- O governo da Ucrânia aprovou uma reforma que permite a saída do país para homens entre 18 e 22 anos.
- A medida visa ampliar oportunidades de estudo e trabalho, após mais de um ano de lei marcial que restringia a mobilidade.
- Para viajar, os jovens precisarão de um passaporte válido e um documento de registro militar.
- A reforma gera preocupações sobre a mobilização militar futura, especialmente em um contexto de necessidade de novos recrutas.
- Pesquisas indicam que 60% dos jovens que consideram emigrar citam a guerra como um fator significativo.
O governo da Ucrânia, sob a liderança do presidente Volodímir Zelenski, aprovou uma reforma que permite a saída do país para homens entre 18 e 22 anos. Essa mudança ocorre após mais de um ano de lei marcial, que restringia a mobilidade de cidadãos aptos para combate. A nova medida visa ampliar as oportunidades de estudo e trabalho para os jovens, mas gera preocupações sobre a mobilização militar futura.
A reforma foi anunciada em um contexto de necessidade de revitalização da força de trabalho e de retorno de ucranianos que deixaram o país antes de atingir a maioridade.

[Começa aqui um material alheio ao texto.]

/-- HWAIT (spec/04 Table 4.9, spec/03 R78, R109 to R111). -/
def execHwait (t : Tid) (rd rs1 : Reg) (s : State) : Out :=
  .next (s.issue t.val .m [rs1] (fun s =>
    if isPcore t.val then s.illegal (.hwait t rd rs1)
    else s.noPoison t.val [rs1] (fun s =>
      .go ((s.modTh t.val (fun x => { x with
        life := .blocked, wait := some (.hwait rd ((s.w t.val rs1.val).val.toNat % 4)) })).pokeHwait t.val))))

end Sys2Proof.Machine
end

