-- ==== Sys2Proof/Machine/Boot.lean ====
section
/-! DEFINITION. Boot: images and their checks, slots, the life-cycle roll-forward, recovery and provisioning (spec/16). -/

namespace Sys2Proof.Machine

/-! ### Images (spec/16 R567, R568) -/

/-- Four bytes, big-endian. -/
def quadOf (bs : List Byte) (n : Nat) : Nat := beNat ((bs.drop n).take 4)

/-- A segment of an image. -/
structure Seg where
  dest : Nat
  len : Nat
  off : Nat
  deriving DecidableEq, Repr

/-- The header fields of an image (Table 16.2). -/
def imgVersion (b : List Byte) : Nat := quadOf b 8
def imgSec (b : List Byte) : Nat := quadOf b 12
def imgTotal (b : List Byte) : Nat := quadOf b 16
def imgCount (b : List Byte) : Nat := byteAt b 20
def imgKey (b : List Byte) : Nat := byteAt b 21
def imgEntry (b : List Byte) : Nat := beNat ((b.drop 24).take 8)
def imgSegs (b : List Byte) : List Seg :=
  (List.range (imgCount b)).map (fun i =>
    ⟨beNat ((b.drop (128 + 16 * i)).take 8), quadOf b (136 + 16 * i), quadOf b (140 + 16 * i)⟩)

/-- The Puppeteer-map key of a loadable byte: management, ingot or tile memory (check 4). -/
def loadKey (mgmtOnly : Bool) (a n : Nat) : Option Nat :=
  if a + n ≤ 0x78000 then some (mbusWindow + a)
  else if mgmtOnly then none
  else if 0x100000000 ≤ a ∧ a + n ≤ 0x101000000 then some (a - 0x100000000)
  else if 0x110000000 ≤ a ∧ a + n ≤ 0x110600000 then some (a - 0x100000000)
  else none

/-- No two destinations overlap. -/
def apart : List Seg → Bool
  | [] => true
  | g :: r => r.all (fun h => !overlap g.dest g.len h.dest h.len) && apart r

/-- Check 1: the header. -/
def imgCheck1 (b : List Byte) : Bool :=
  quadOf b 0 == 0x53565849 && halfAt b 4 == 1 && halfAt b 6 == 128 && decide (1 ≤ imgCount b) && decide (imgCount b ≤ 16)
    && decide (imgTotal b + 64 ≤ 0x800000) && decide (imgTotal b + 64 ≤ b.length) && decide (128 ≤ b.length)

/-- Check 2: the key slot and its hash. -/
def State.imgCheck2 (s : State) (b : List Byte) : Bool :=
  let k := imgKey b
  let lc := s.rd F.SYS_LC_STATE
  let admitted := ((lc == 1 || lc == 2) && decide (k ≤ 3)) || (lc == 3 && k == 4)
  admitted && !s.revoked k && sha256 ((b.drop 32).take 64) == (s.slotHash k).flatMap (fun w => beBytes 4 w.toNat)

/-- Check 3: rollback. -/
def State.imgCheck3 (s : State) (b : List Byte) : Bool :=
  s.rd F.SYS_LC_STATE != 2 || decide (s.rollback ≤ imgSec b)

/-- Check 4: the segments. -/
def imgCheck4 (mgmtOnly : Bool) (b : List Byte) : Bool :=
  (imgSegs b).all (fun g => decide (128 + 16 * imgCount b ≤ g.off) && decide (g.off + g.len ≤ imgTotal b)
    && g.dest % 8 == 0 && g.len % 8 == 0 && (loadKey mgmtOnly g.dest g.len).isSome) && apart (imgSegs b)

/-- Check 5: ENTRY. -/
def imgCheck5 (b : List Byte) : Bool :=
  imgEntry b % 4 == 0 && (imgSegs b).any (fun g => decide (g.dest < 0x78000) && decide (g.dest ≤ imgEntry b)
    && decide (imgEntry b < g.dest + g.len))

/-- Check 6: the signature. -/
def imgCheck6 (b : List Byte) : Bool :=
  let t := imgTotal b
  ecdsaOk (beNat ((b.drop 32).take 32)) (beNat ((b.drop 64).take 32)) (beNat (sha256 (b.take t)))
    (beNat ((b.drop t).take 32)) (beNat ((b.drop (t + 32)).take 32))

/-- The number of the first check of R568 that fails; 0 for none. -/
def State.imageFail (s : State) (mgmtOnly : Bool) (b : List Byte) : Nat :=
  if !imgCheck1 b then 1 else if !s.imgCheck2 b then 2 else if !s.imgCheck3 b then 3
  else if !imgCheck4 mgmtOnly b then 4 else if !imgCheck5 b then 5 else if !imgCheck6 b then 6 else 0

/-- The bytes of a segment. -/
def segBytes (b : List Byte) (g : Seg) : List Byte := (b.drop g.off).take g.len

/-- Load bytes at their Puppeteer-map destinations, as native words with tag DATA. -/
def State.loadSegs (s : State) : List (Nat × List Byte) → State
  | [] => s
  | (d, bs) :: r => match loadKey false d bs.length with
    | some k => (s.portWrite k bs).loadSegs r
    | none => s.loadSegs r

/-- Write zeros over every destination that a rejected candidate wrote (R569). -/
def State.clearSegs (s : State) (b : List Byte) : State :=
  if !imgCheck1 b then s
  else s.loadSegs (((imgSegs b).filter (fun g => g.dest % 8 == 0 && (loadKey false g.dest g.len).isSome)).map
    (fun g => (g.dest, List.replicate g.len 0)))

/-- Firmware starts at the image's ENTRY on P-core 0. -/
def State.enter (s : State) (b : List Byte) : State :=
  let e := imgEntry b
  let s := s.loadSegs ((imgSegs b).map (fun g => (g.dest, segBytes b g)))
  let s := (s.wr F.SYS_BOOT_VER_VERSION (imgVersion b)).wrPair (F.SYS_PCORE_ENTRY_LO_ENTRY 0) (F.SYS_PCORE_ENTRY_HI_ENTRY 0) e
  let s := { s with phase := .up, boot := { s.boot with sec := imgSec b } }
  let x := s.th 192
  s.setTh 192 { Thread.init 192 with pc := e, life := .running, evpend := x.evpend, evmask := x.evmask }

/-! ### The boot flash (spec/16 R566) -/

/-- Four bytes, little-endian, as JESD216 lays out a DWORD. -/
def dwordOf (bs : List Byte) (n : Nat) : Nat := leNat ((bs.drop n).take 4)

/-- Single mode: command 0x03, 3-byte addressing, 12.5 MHz. -/
def singleRead : FlashRead := ⟨0x03, 3, 0, false, 12500, 0, 0⟩

/-- The place of the basic parameter table where the SFDP header is valid. (log entry 215, PRESUMED). -/
def sfdpTable (b : List Byte) : Option Nat :=
  if dwordOf b 0 == 0x50444653 && byteAt b 5 == 1 && byteAt b 8 == 0 && byteAt b 10 == 1 && byteAt b 15 == 0xFF
      && decide (9 ≤ byteAt b 11) then some (leNat ((b.drop 12).take 3)) else none

/-- The read that the SFDP table gives: the 1-1-4 fast read with its command, address bytes and dummy cycles, where the table is
valid and has it. (log entry 215, PRESUMED). -/
def sfdpRead (b : List Byte) : FlashRead :=
  match sfdpTable b with
  | none => singleRead
  | some p =>
    let d1 := dwordOf b p
    let d3 := dwordOf b (p + 8)
    if b.length < p + 36 || !d1.testBit 22 then singleRead
    else ⟨bits d3 24 8, if bits d1 17 2 = 2 then 4 else 3, bits d3 16 5 + bits d3 21 3, true, 50000, 0, 0⟩

/-- The boot ROM reads the boot flash. -/
def State.flashRead (s : State) (r : FlashRead) (addr len : Nat) : State :=
  { s with out := s.out ++ [Output.flashRead { r with addr := addr, len := len }] }

/-- The flash is discovered (step 7): the SFDP header, then the table that it points to. -/
def State.discover (s : State) (b : List Byte) : State :=
  let r : FlashRead := ⟨0x5A, 3, 8, false, 12500, 0, 0⟩
  let s := s.flashRead r 0 16
  match sfdpTable b with
  | some p => s.flashRead r p (4 * byteAt b 11)
  | none => s

/-! ### Boot (spec/16 R565 to R572) -/

/-- The fill: every word of ingot, tile, scratch and management memory takes 0 with tag DATA, and no error stays in it
(spec/02 R50). -/
def State.memFill (s : State) : State :=
  let sdram := fun (k : Nat) => decide (0x1000000000 ≤ k) && decide (k < mbusWindow)
  { s with mem := s.mem.filter (fun (e : Nat × Word) => sdram e.1), bad := s.bad.filter (fun (e : Nat × Ecc) => sdram e.1) }

/-- The reset that ends was that of PORST_n at power-up where it set no cause bit of its own (Sequence 16.1, R562). (log entry 157,
DEDUCED). -/
def State.powerUpCause (s : State) : State :=
  if s.rd F.SYS_RST_CAUSE_CAUSE / 2 = 0 then s.wr ⟨A.SYS_RST_CAUSE, 1, 1⟩ 1 else s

Para cruzar a fronteira, os jovens precisarão apenas de um passaporte válido e um documento de registro militar. No entanto, aqueles que trabalham para autoridades locais ou estatais só poderão viajar por motivos profissionais.
Yulia Sviridenko, primeira-ministra da Ucrânia, destacou que o principal objetivo é proporcionar mais oportunidades para a juventude. Apesar do alívio que a reforma traz, muitos expressam preocupações sobre a segurança nacional. Danilo Statsenko, um estudante de 21 anos, afirmou que teme que a medida possa enfraquecer o país, enquanto Maks, um militar, questiona quem assumirá a responsabilidade no futuro.
A reforma também coincide com um programa militar que oferece incentivos financeiros e benefícios para jovens que se alistam. A idade mínima para recrutamento é de 25 anos, mas a mobilização é voluntária para aqueles com menos de 25. A necessidade urgente de novos recrutas é evidente, já que a média de idade dos soldados ucranianos é de 45 anos.
A situação é complexa, com muitos jovens divididos entre o desejo de contribuir para a defesa do país e a vontade de buscar oportunidades no exterior. Pesquisas indicam que 60% dos jovens que consideram emigrar citam a guerra como um fator significativo. A reforma pode, portanto, representar um risco de esvaziamento do capital humano necessário para a defesa da Ucrânia.